Una visión comprensiva sobre un lapso de cerca de trescientos
años en el cual los negros procedentes de África y sus
descendientes participan en el poblamiento de la costa atlántica,
en un primer periodo movilizándose en huida y luego asentándose en
palenques y más tarde en pueblos, aparece en un estudio de Orlando
Fals Borda (1976). De Cartagena, centro generador de la población
negra, arrancan las corrientes palenqueras que se mueven hacia el
sur por la costa de Sotavento estableciéndose en La Matuna y
Berrugas hasta San Antero. Hacia el centro de la región, de acuerdo
con Fals (Ibídem: 18-25), se mueven hacia Arroyohondo, San Miguel,
Heyamar y otros palenques del llamado Término de María, en donde
siglos después aparecería localizado el poblado actual Palenque de
San Basilio.
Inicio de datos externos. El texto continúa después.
-- ==== Sys2Proof/Machine/Step.lean ====
section
/-!
DEFINITION. One step of the command sequencer (00_scope.md R6).
-/

namespace Sys2Proof.Machine

/-- One complete command from the head of the stream, performed whole. A halted block performs no step
(60_exceptions.md R220); the words of the command, and of a command that raises a fault, are taken off the
stream (log 8); a legal three-word command that is not complete is not started (00_scope.md R8). -/
def step (s : State) : Host.Outcome State Fault Refusal :=
  if s.halted then .fault .halted
  else
    match s.fetch with
    | .command i rest => exec i (s.consume rest)
    | .illegal _ word rest => .next (s.takeIllegal word rest)
    | .truncated => .fault .streamTruncated
    | .noWord => .fault .streamEmpty

/-- `s` with the one instruction whose bits are `w` (numbered as the opcode table numbers them) at the head of
the command stream, as the host's push port puts it there; the words already pushed stand behind it. Nothing
else changes: a halted block stays halted (log 3). -/
def State.withFetchWord (s : State) (nbits w : Nat) : State :=
  { s with stream := instructionWords nbits w ++ s.stream }

end Sys2Proof.Machine
end

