-- ==== Sys2Proof/Laws/State.lean ====
section
/-!
SUPPORT. What each update of the state does to each field, one lemma a field, and the register file's two laws.
-/

namespace Sys2Proof.Machine

variable (s : State)

/-! ## writeReg -/

@[simp] theorem State.writeReg_cfg (r : Reg) (v : Value) :
    (s.writeReg r v).cfg = s.cfg := rfl
@[simp] theorem State.writeReg_regs (r : Reg) (v : Value) :
    (s.writeReg r v).regs = s.regs.set r v := rfl
@[simp] theorem State.writeReg_status (r : Reg) (v : Value) :
    (s.writeReg r v).status = s.status := rfl
@[simp] theorem State.writeReg_finfo (r : Reg) (v : Value) :
    (s.writeReg r v).finfo = s.finfo := rfl
@[simp] theorem State.writeReg_ord (r : Reg) (v : Value) :
    (s.writeReg r v).ord = s.ord := rfl
@[simp] theorem State.writeReg_cur (r : Reg) (v : Value) :
    (s.writeReg r v).cur = s.cur := rfl
@[simp] theorem State.writeReg_len (r : Reg) (v : Value) :
    (s.writeReg r v).len = s.len := rfl
@[simp] theorem State.writeReg_outlen (r : Reg) (v : Value) :
    (s.writeReg r v).outlen = s.outlen := rfl
@[simp] theorem State.writeReg_out (r : Reg) (v : Value) :
    (s.writeReg r v).out = s.out := rfl
@[simp] theorem State.writeReg_buf (r : Reg) (v : Value) :
    (s.writeReg r v).buf = s.buf := rfl
@[simp] theorem State.writeReg_stream (r : Reg) (v : Value) :
    (s.writeReg r v).stream = s.stream := rfl
@[simp] theorem State.writeReg_draws (r : Reg) (v : Value) :
    (s.writeReg r v).draws = s.draws := rfl

/-! ## setOrd -/

@[simp] theorem State.setOrd_cfg (o : BitVec 2) :
    (s.setOrd o).cfg = s.cfg := rfl
@[simp] theorem State.setOrd_regs (o : BitVec 2) :
    (s.setOrd o).regs = s.regs := rfl
@[simp] theorem State.setOrd_status (o : BitVec 2) :
    (s.setOrd o).status = s.status := rfl
@[simp] theorem State.setOrd_finfo (o : BitVec 2) :
    (s.setOrd o).finfo = s.finfo := rfl
@[simp] theorem State.setOrd_ord (o : BitVec 2) :
    (s.setOrd o).ord = o := rfl
@[simp] theorem State.setOrd_cur (o : BitVec 2) :
    (s.setOrd o).cur = s.cur := rfl
@[simp] theorem State.setOrd_len (o : BitVec 2) :
    (s.setOrd o).len = s.len := rfl
@[simp] theorem State.setOrd_outlen (o : BitVec 2) :
    (s.setOrd o).outlen = s.outlen := rfl
@[simp] theorem State.setOrd_out (o : BitVec 2) :
    (s.setOrd o).out = s.out := rfl
@[simp] theorem State.setOrd_buf (o : BitVec 2) :
    (s.setOrd o).buf = s.buf := rfl
@[simp] theorem State.setOrd_stream (o : BitVec 2) :
    (s.setOrd o).stream = s.stream := rfl
@[simp] theorem State.setOrd_draws (o : BitVec 2) :
    (s.setOrd o).draws = s.draws := rfl

/-! ## setDF -/

@[simp] theorem State.setDF_cfg (b : Bool) :
    (s.setDF b).cfg = s.cfg := rfl
@[simp] theorem State.setDF_regs (b : Bool) :
    (s.setDF b).regs = s.regs := rfl
@[simp] theorem State.setDF_status (b : Bool) :
    (s.setDF b).status = statusWithDF b s.status := rfl
@[simp] theorem State.setDF_finfo (b : Bool) :
    (s.setDF b).finfo = s.finfo := rfl
@[simp] theorem State.setDF_ord (b : Bool) :
    (s.setDF b).ord = s.ord := rfl
@[simp] theorem State.setDF_cur (b : Bool) :
    (s.setDF b).cur = s.cur := rfl
@[simp] theorem State.setDF_len (b : Bool) :
    (s.setDF b).len = s.len := rfl
@[simp] theorem State.setDF_outlen (b : Bool) :
    (s.setDF b).outlen = s.outlen := rfl
@[simp] theorem State.setDF_out (b : Bool) :
    (s.setDF b).out = s.out := rfl
@[simp] theorem State.setDF_buf (b : Bool) :
    (s.setDF b).buf = s.buf := rfl
@[simp] theorem State.setDF_stream (b : Bool) :
    (s.setDF b).stream = s.stream := rfl
@[simp] theorem State.setDF_draws (b : Bool) :
    (s.setDF b).draws = s.draws := rfl

/-! ## setCur -/

@[simp] theorem State.setCur_cfg (a : BitVec 16) :
    (s.setCur a).cfg = s.cfg := rfl
@[simp] theorem State.setCur_regs (a : BitVec 16) :
    (s.setCur a).regs = s.regs := rfl
@[simp] theorem State.setCur_status (a : BitVec 16) :
    (s.setCur a).status = s.status := rfl
@[simp] theorem State.setCur_finfo (a : BitVec 16) :
    (s.setCur a).finfo = s.finfo := rfl
@[simp] theorem State.setCur_ord (a : BitVec 16) :
    (s.setCur a).ord = s.ord := rfl
@[simp] theorem State.setCur_cur (a : BitVec 16) :
    (s.setCur a).cur = a := rfl
@[simp] theorem State.setCur_len (a : BitVec 16) :
    (s.setCur a).len = s.len := rfl
@[simp] theorem State.setCur_outlen (a : BitVec 16) :
    (s.setCur a).outlen = s.outlen := rfl
@[simp] theorem State.setCur_out (a : BitVec 16) :
    (s.setCur a).out = s.out := rfl
@[simp] theorem State.setCur_buf (a : BitVec 16) :
    (s.setCur a).buf = s.buf := rfl
@[simp] theorem State.setCur_stream (a : BitVec 16) :
    (s.setCur a).stream = s.stream := rfl
@[simp] theorem State.setCur_draws (a : BitVec 16) :
    (s.setCur a).draws = s.draws := rfl

/-! ## setLen -/

@[simp] theorem State.setLen_cfg (n : BitVec 16) :
    (s.setLen n).cfg = s.cfg := rfl
@[simp] theorem State.setLen_regs (n : BitVec 16) :
    (s.setLen n).regs = s.regs := rfl
@[simp] theorem State.setLen_status (n : BitVec 16) :
    (s.setLen n).status = s.status := rfl
@[simp] theorem State.setLen_finfo (n : BitVec 16) :
    (s.setLen n).finfo = s.finfo := rfl
@[simp] theorem State.setLen_ord (n : BitVec 16) :
    (s.setLen n).ord = s.ord := rfl
@[simp] theorem State.setLen_cur (n : BitVec 16) :
    (s.setLen n).cur = s.cur := rfl
@[simp] theorem State.setLen_len (n : BitVec 16) :
    (s.setLen n).len = n := rfl
@[simp] theorem State.setLen_outlen (n : BitVec 16) :
    (s.setLen n).outlen = s.outlen := rfl
@[simp] theorem State.setLen_out (n : BitVec 16) :
    (s.setLen n).out = s.out := rfl
@[simp] theorem State.setLen_buf (n : BitVec 16) :
    (s.setLen n).buf = s.buf := rfl
@[simp] theorem State.setLen_stream (n : BitVec 16) :
    (s.setLen n).stream = s.stream := rfl
@[simp] theorem State.setLen_draws (n : BitVec 16) :
    (s.setLen n).draws = s.draws := rfl

/-! ## setOut -/

@[simp] theorem State.setOut_cfg (bytes : List Byte) :
    (s.setOut bytes).cfg = s.cfg := rfl
@[simp] theorem State.setOut_regs (bytes : List Byte) :
    (s.setOut bytes).regs = s.regs := rfl
@[simp] theorem State.setOut_status (bytes : List Byte) :
    (s.setOut bytes).status = s.status := rfl
@[simp] theorem State.setOut_finfo (bytes : List Byte) :
    (s.setOut bytes).finfo = s.finfo := rfl
@[simp] theorem State.setOut_ord (bytes : List Byte) :
    (s.setOut bytes).ord = s.ord := rfl
@[simp] theorem State.setOut_cur (bytes : List Byte) :
    (s.setOut bytes).cur = s.cur := rfl
@[simp] theorem State.setOut_len (bytes : List Byte) :
    (s.setOut bytes).len = s.len := rfl
@[simp] theorem State.setOut_outlen (bytes : List Byte) :
    (s.setOut bytes).outlen = BitVec.ofNat 7 bytes.length := rfl
@[simp] theorem State.setOut_out (bytes : List Byte) :
    (s.setOut bytes).out = Vector.ofFn fun i => bytes.getD i.val 0 := rfl
@[simp] theorem State.setOut_buf (bytes : List Byte) :
    (s.setOut bytes).buf = s.buf := rfl
@[simp] theorem State.setOut_stream (bytes : List Byte) :
    (s.setOut bytes).stream = s.stream := rfl
@[simp] theorem State.setOut_draws (bytes : List Byte) :
    (s.setOut bytes).draws = s.draws := rfl

/-! ## raiseFault -/

@[simp] theorem State.raiseFault_cfg (cause : Cause) (word : Word) :
    (s.raiseFault cause word).cfg = s.cfg := rfl
@[simp] theorem State.raiseFault_regs (cause : Cause) (word : Word) :
    (s.raiseFault cause word).regs = s.regs := rfl
@[simp] theorem State.raiseFault_status (cause : Cause) (word : Word) :
    (s.raiseFault cause word).status = statusWithFault cause s.status := rfl
@[simp] theorem State.raiseFault_finfo (cause : Cause) (word : Word) :
    (s.raiseFault cause word).finfo = word := rfl
@[simp] theorem State.raiseFault_ord (cause : Cause) (word : Word) :
    (s.raiseFault cause word).ord = s.ord := rfl
@[simp] theorem State.raiseFault_cur (cause : Cause) (word : Word) :
    (s.raiseFault cause word).cur = s.cur := rfl
@[simp] theorem State.raiseFault_len (cause : Cause) (word : Word) :
    (s.raiseFault cause word).len = s.len := rfl
@[simp] theorem State.raiseFault_outlen (cause : Cause) (word : Word) :
    (s.raiseFault cause word).outlen = s.outlen := rfl
@[simp] theorem State.raiseFault_out (cause : Cause) (word : Word) :
    (s.raiseFault cause word).out = s.out := rfl
@[simp] theorem State.raiseFault_buf (cause : Cause) (word : Word) :
    (s.raiseFault cause word).buf = s.buf := rfl
@[simp] theorem State.raiseFault_stream (cause : Cause) (word : Word) :
    (s.raiseFault cause word).stream = s.stream := rfl
@[simp] theorem State.raiseFault_draws (cause : Cause) (word : Word) :
    (s.raiseFault cause word).draws = s.draws := rfl

/-! ## drawn -/

@[simp] theorem State.drawn_cfg :
    (s.drawn).cfg = s.cfg := rfl
@[simp] theorem State.drawn_regs :
    (s.drawn).regs = s.regs := rfl
@[simp] theorem State.drawn_status :
    (s.drawn).status = s.status := rfl
@[simp] theorem State.drawn_finfo :
    (s.drawn).finfo = s.finfo := rfl
@[simp] theorem State.drawn_ord :
    (s.drawn).ord = s.ord := rfl
@[simp] theorem State.drawn_cur :
    (s.drawn).cur = s.cur := rfl
@[simp] theorem State.drawn_len :
    (s.drawn).len = s.len := rfl
@[simp] theorem State.drawn_outlen :
    (s.drawn).outlen = s.outlen := rfl
@[simp] theorem State.drawn_out :
    (s.drawn).out = s.out := rfl
@[simp] theorem State.drawn_buf :
    (s.drawn).buf = s.buf := rfl
@[simp] theorem State.drawn_stream :
    (s.drawn).stream = s.stream := rfl
@[simp] theorem State.drawn_draws :
    (s.drawn).draws = s.draws + 1 := rfl

/-! ## consume -/

@[simp] theorem State.consume_cfg (rest : List Word) :
    (s.consume rest).cfg = s.cfg := rfl
@[simp] theorem State.consume_regs (rest : List Word) :
    (s.consume rest).regs = s.regs := rfl
@[simp] theorem State.consume_status (rest : List Word) :
    (s.consume rest).status = s.status := rfl
@[simp] theorem State.consume_finfo (rest : List Word) :
    (s.consume rest).finfo = s.finfo := rfl
@[simp] theorem State.consume_ord (rest : List Word) :
    (s.consume rest).ord = s.ord := rfl
@[simp] theorem State.consume_cur (rest : List Word) :
    (s.consume rest).cur = s.cur := rfl
@[simp] theorem State.consume_len (rest : List Word) :
    (s.consume rest).len = s.len := rfl
@[simp] theorem State.consume_outlen (rest : List Word) :
    (s.consume rest).outlen = s.outlen := rfl
@[simp] theorem State.consume_out (rest : List Word) :
    (s.consume rest).out = s.out := rfl
@[simp] theorem State.consume_buf (rest : List Word) :
    (s.consume rest).buf = s.buf := rfl
@[simp] theorem State.consume_stream (rest : List Word) :
    (s.consume rest).stream = rest := rfl
@[simp] theorem State.consume_draws (rest : List Word) :
    (s.consume rest).draws = s.draws := rfl

/-! ## hostPush -/

@[simp] theorem State.hostPush_cfg (words : List Word) :
    (s.hostPush words).cfg = s.cfg := rfl
@[simp] theorem State.hostPush_regs (words : List Word) :
    (s.hostPush words).regs = s.regs := rfl
@[simp] theorem State.hostPush_status (words : List Word) :
    (s.hostPush words).status = s.status := rfl
@[simp] theorem State.hostPush_finfo (words : List Word) :
    (s.hostPush words).finfo = s.finfo := rfl
@[simp] theorem State.hostPush_ord (words : List Word) :
    (s.hostPush words).ord = s.ord := rfl
@[simp] theorem State.hostPush_cur (words : List Word) :
    (s.hostPush words).cur = s.cur := rfl
@[simp] theorem State.hostPush_len (words : List Word) :
    (s.hostPush words).len = s.len := rfl
@[simp] theorem State.hostPush_outlen (words : List Word) :
    (s.hostPush words).outlen = s.outlen := rfl
@[simp] theorem State.hostPush_out (words : List Word) :
    (s.hostPush words).out = s.out := rfl
@[simp] theorem State.hostPush_buf (words : List Word) :
    (s.hostPush words).buf = s.buf := rfl
@[simp] theorem State.hostPush_stream (words : List Word) :
    (s.hostPush words).stream = s.stream ++ words := rfl
@[simp] theorem State.hostPush_draws (words : List Word) :
    (s.hostPush words).draws = s.draws := rfl

/-! ## The register file -/

@[simp] theorem State.readReg_writeReg_same (r : Reg) (v : Value) : (s.writeReg r v).readReg r = v := by
  simp [State.readReg, State.writeReg]

theorem State.readReg_writeReg_other {r r' : Reg} (h : r' ≠ r) (v : Value) :
    (s.writeReg r v).readReg r' = s.readReg r' := by
  have : ¬ r.val = r'.val := fun e => h (Fin.ext e.symm)
  simp [State.readReg, State.writeReg, this]

/-- An update that keeps `regs` keeps every register. -/
theorem State.readReg_of_regs {s t : State} (h : t.regs = s.regs) (r : Reg) : t.readReg r = s.readReg r := by
  simp [State.readReg, h]

/-! ## The output buffer -/

@[simp] theorem State.hostOut_setOut (bytes : List Byte) (i : Fin 64) :
    (s.setOut bytes).hostOut i = bytes.getD i.val 0 := by
  simp [State.hostOut, State.setOut]

/-- Where the bytes fit, `OUTLEN` is their number and the meaningful bytes are they. -/
theorem State.outlen_setOut {bytes : List Byte} (h : bytes.length ≤ 64) :
    (s.setOut bytes).outlen.toNat = bytes.length := by
  simp only [State.setOut_outlen, BitVec.toNat_ofNat]
  omega

theorem State.outBytes_setOut {bytes : List Byte} (h : bytes.length ≤ 64) : (s.setOut bytes).outBytes = bytes := by
  apply List.ext_getElem?
  intro i
  rw [State.outBytes, State.outlen_setOut s h, List.getElem?_take]
  split
  · rename_i hi
    have : i < 64 := by omega
    simp [this, hi]
  · rename_i hi
    simp [List.getElem?_eq_none (Nat.le_of_not_lt hi)]

end Sys2Proof.Machine
end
Yendo hacia el norte en la dirección del río Magdalena
aparecen Tabacal, Matuderé, Betancur, San Benito, Duanga y Bongué.
Cuando Carmen Borrego Pla (1973) se refiere a los palenques de
negros en Cartagena de Indias a fines del siglo XVII, señala entre
los del sur a Cimarrón y Norosí en la serranía de San Lucas. A
estos palenques se suman Carate, Cintura, Lorenzana, Palizada,
Guamal y Uré, que como parte de las corrientes de poblamiento negro
partieron desde Antioquia, a principios del siglo XVIII, según el
estudio de Fals Borda arriba citado.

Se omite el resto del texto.